Elicser Elliott's "Giants of the Danforth" mural at 975 Danforth Ave. Aerosol and latex, 20 feet x 65 feet, 2020. (Elicser Elliott)

When the graves of 215 children were unearthed at the former Kamloops Indian Residential School in May, the world was forced to stop and reckon with emerging facts of the cultural genocide and violence of settler-colonialism in Canada. The number of unmarked graves continues to climb alongside protests against the Canadian government and the Catholic church.

As many have reflected on the atrocities that led to hundreds of unmarked graves, artist Whitney Gould reminds us to understand the experiences from the perspective of the children themselves. Gould, a substitute teacher from We'koqma'q First Nation, crafted her piece "They Found Us" (2021) in response to the news at Kamloops Indian Residential School. The piece, which immediately went viral, introduces a largely overlooked narrative: the profiles of two children are depicted, assumed to be running from a residential school — compelling the viewer to sit with the children in their moments of escape and unease from being found.

Gould, who is the granddaughter of a residential school survivor, is using her creative medium to provoke reflections on the violence of this project called Canada — and she isn't the only one. Her recent illustration compelled me to talk with other Indigenous and Black artists in Canada who are similarly responding to the social and political world through their artwork across visual mediums.

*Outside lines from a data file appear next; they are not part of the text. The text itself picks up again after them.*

/-! ## What an image names (R122, R328) -/

/-- Live-range entries of a checkpoint image; none for a full image, which names everything. -/
abbrev Named := Option (List (BitVec 128))

/-- The image names item `i` of a kind. -/
def names (n : Named) (kind i : Nat) : Bool :=
  match n with
  | none => true
  | some l => l.any (fun e => fld e 0 8 == kind && fld e 8 8 == i)
/-- The image names the j-th port of a unit. -/
def namesPort (n : Named) (kind u j : Nat) : Bool :=
  match n with
  | none => true
  | some l => l.any (fun e => fld e 0 8 == kind && fld e 8 8 == u && bit e (64 + j))
/-- The register set that entries of a kind name, as a bit set within `all`. -/
def namedSet (n : Named) (kind all : Nat) : Nat :=
  match n with
  | none => all
  | some l => l.foldl (fun a e => if fld e 0 8 = kind then a ||| fld e 64 64 &&& all else a) 0
/-- The tile ranges that the image holds, in ascending offset. An entry may name bytes outside the task's windows; they are saved and
written back like any other: DESIGN CHOICE, since R122 does not bound them (log 62). -/
def namedTiles (x : Ctx) (n : Named) : List (Nat × Nat) :=
  let l := match n with
    | none => (x.win.map (fun (e : Nat × Window) => (e.2.off, e.2.size))).eraseDups
    | some l => l.filterMap (fun e => if fld e 0 8 = 6 then some (fld e 64 64, fld e 32 32) else none)
  l.mergeSort (fun a b => decide (a.1 < b.1 ∨ (a.1 = b.1 ∧ a.2 ≤ b.2)))

/-- The live ranges of the checkpoint at a bundle of a task (R121). Of two checkpoint entries of one bundle, which no check refuses,
the first counts: DESIGN CHOICE, since R121 does not say (log 34). -/
def State.liveAt (s : State) (t : TaskRef) (pc : Word) : List (BitVec 128) :=
  match s.launchOf t.launch with
  | none => []
  | some l =>
    let e := (l.tasks[t.task]?).getD 0
    match ((l.ckpts.drop (fld e 288 32)).take (fld e 240 16)).find? (fun k => fld k 0 64 == pc.toNat) with
    | some k => (l.lives.drop (fld k 96 32)).take (fld k 64 16)
    | none => []

/-! ## Sections of a context (R328, R329) -/

/-- A value's bytes. -/
def valBytes (v : PVal) : List Byte := match v with | .s w => leBytes 8 w.toNat | .v x => bytesOfLanes 1024 x.lanes
/-- A section that carries a value with its tag. -/
def valSec (kind index aux : Nat) (pre : List Byte) (v : PVal) : Sec :=
  match v with
  | .s _ => ⟨kind, index, aux, 0, false, pre ++ valBytes v⟩
  | .v x => ⟨kind, index, aux, x.tag.code, x.unt, pre ++ valBytes v⟩

/-- The latch .a (j = 0) or .b (j = 1) of a unit. -/
def Ctx.latchOf (x : Ctx) (u j : Nat) : PVal :=
  if j = 0 then NMap.get (portZero (unitAV u)) x.opA u else NMap.get (portZero (unitBV u)) x.opB u

/-- The register sections, kinds 1 to 4. A live range of a vector register outside the allocation saves nothing: DESIGN CHOICE, since
R122 does not say (log 63). -/
def regSecs (x : Ctx) (n : Named) : List Sec :=
  let xs := namedSet n 1 (2 ^ 64 - 2)
  (if xs = 0 then [] else
    [⟨1, 0, xs, 0, false, (List.range 64).flatMap (fun i => if xs.testBit i then leBytes 8 (x.xreg i).toNat else [])⟩]) ++
  ((List.range x.vcount).map (fun i => x.vbase + i)).filterMap (fun i =>
    if names n 2 (0x40 + i) then some (valSec 2 (0x40 + i) 0 [] (.v (x.vreg i))) else none) ++
  (List.range 8).filterMap (fun i => if names n 3 i then some ⟨3, i, 0, 0, false, leBytes 128 (x.mreg i).toNat⟩ else none) ++
  (List.range 4).filterMap (fun i =>
    if names n 4 i then some ⟨4, i, 0, (x.psum i).tag.code, false, bytesOfLanes 64 (x.psum i).row⟩ else none)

Christi Belcourt, a Michif (Métis) visual artist from northern Ontario, uses her work to ask us to engage the transcendence of Indigenous ways of life, languages, and cultures and to confront the failures of Canada's attempts at reconciliation. In 2015, she unveiled "Aabaakawad Anishinaabewin" (Reviving Everything Anishinaabe), a painting that explores intergenerational effects of residential schools and evokes a feeling of hope and revival of Indigenous life, languages, and connections to the land. She spent seven years creating "Walking With Our Sisters," an installation tour that commemorates missing and murdered Indigenous women. Her artwork has also inspired the Valentino fashion line, and she was named the 2016 winner of the Premier's Awards for Excellence in the Arts.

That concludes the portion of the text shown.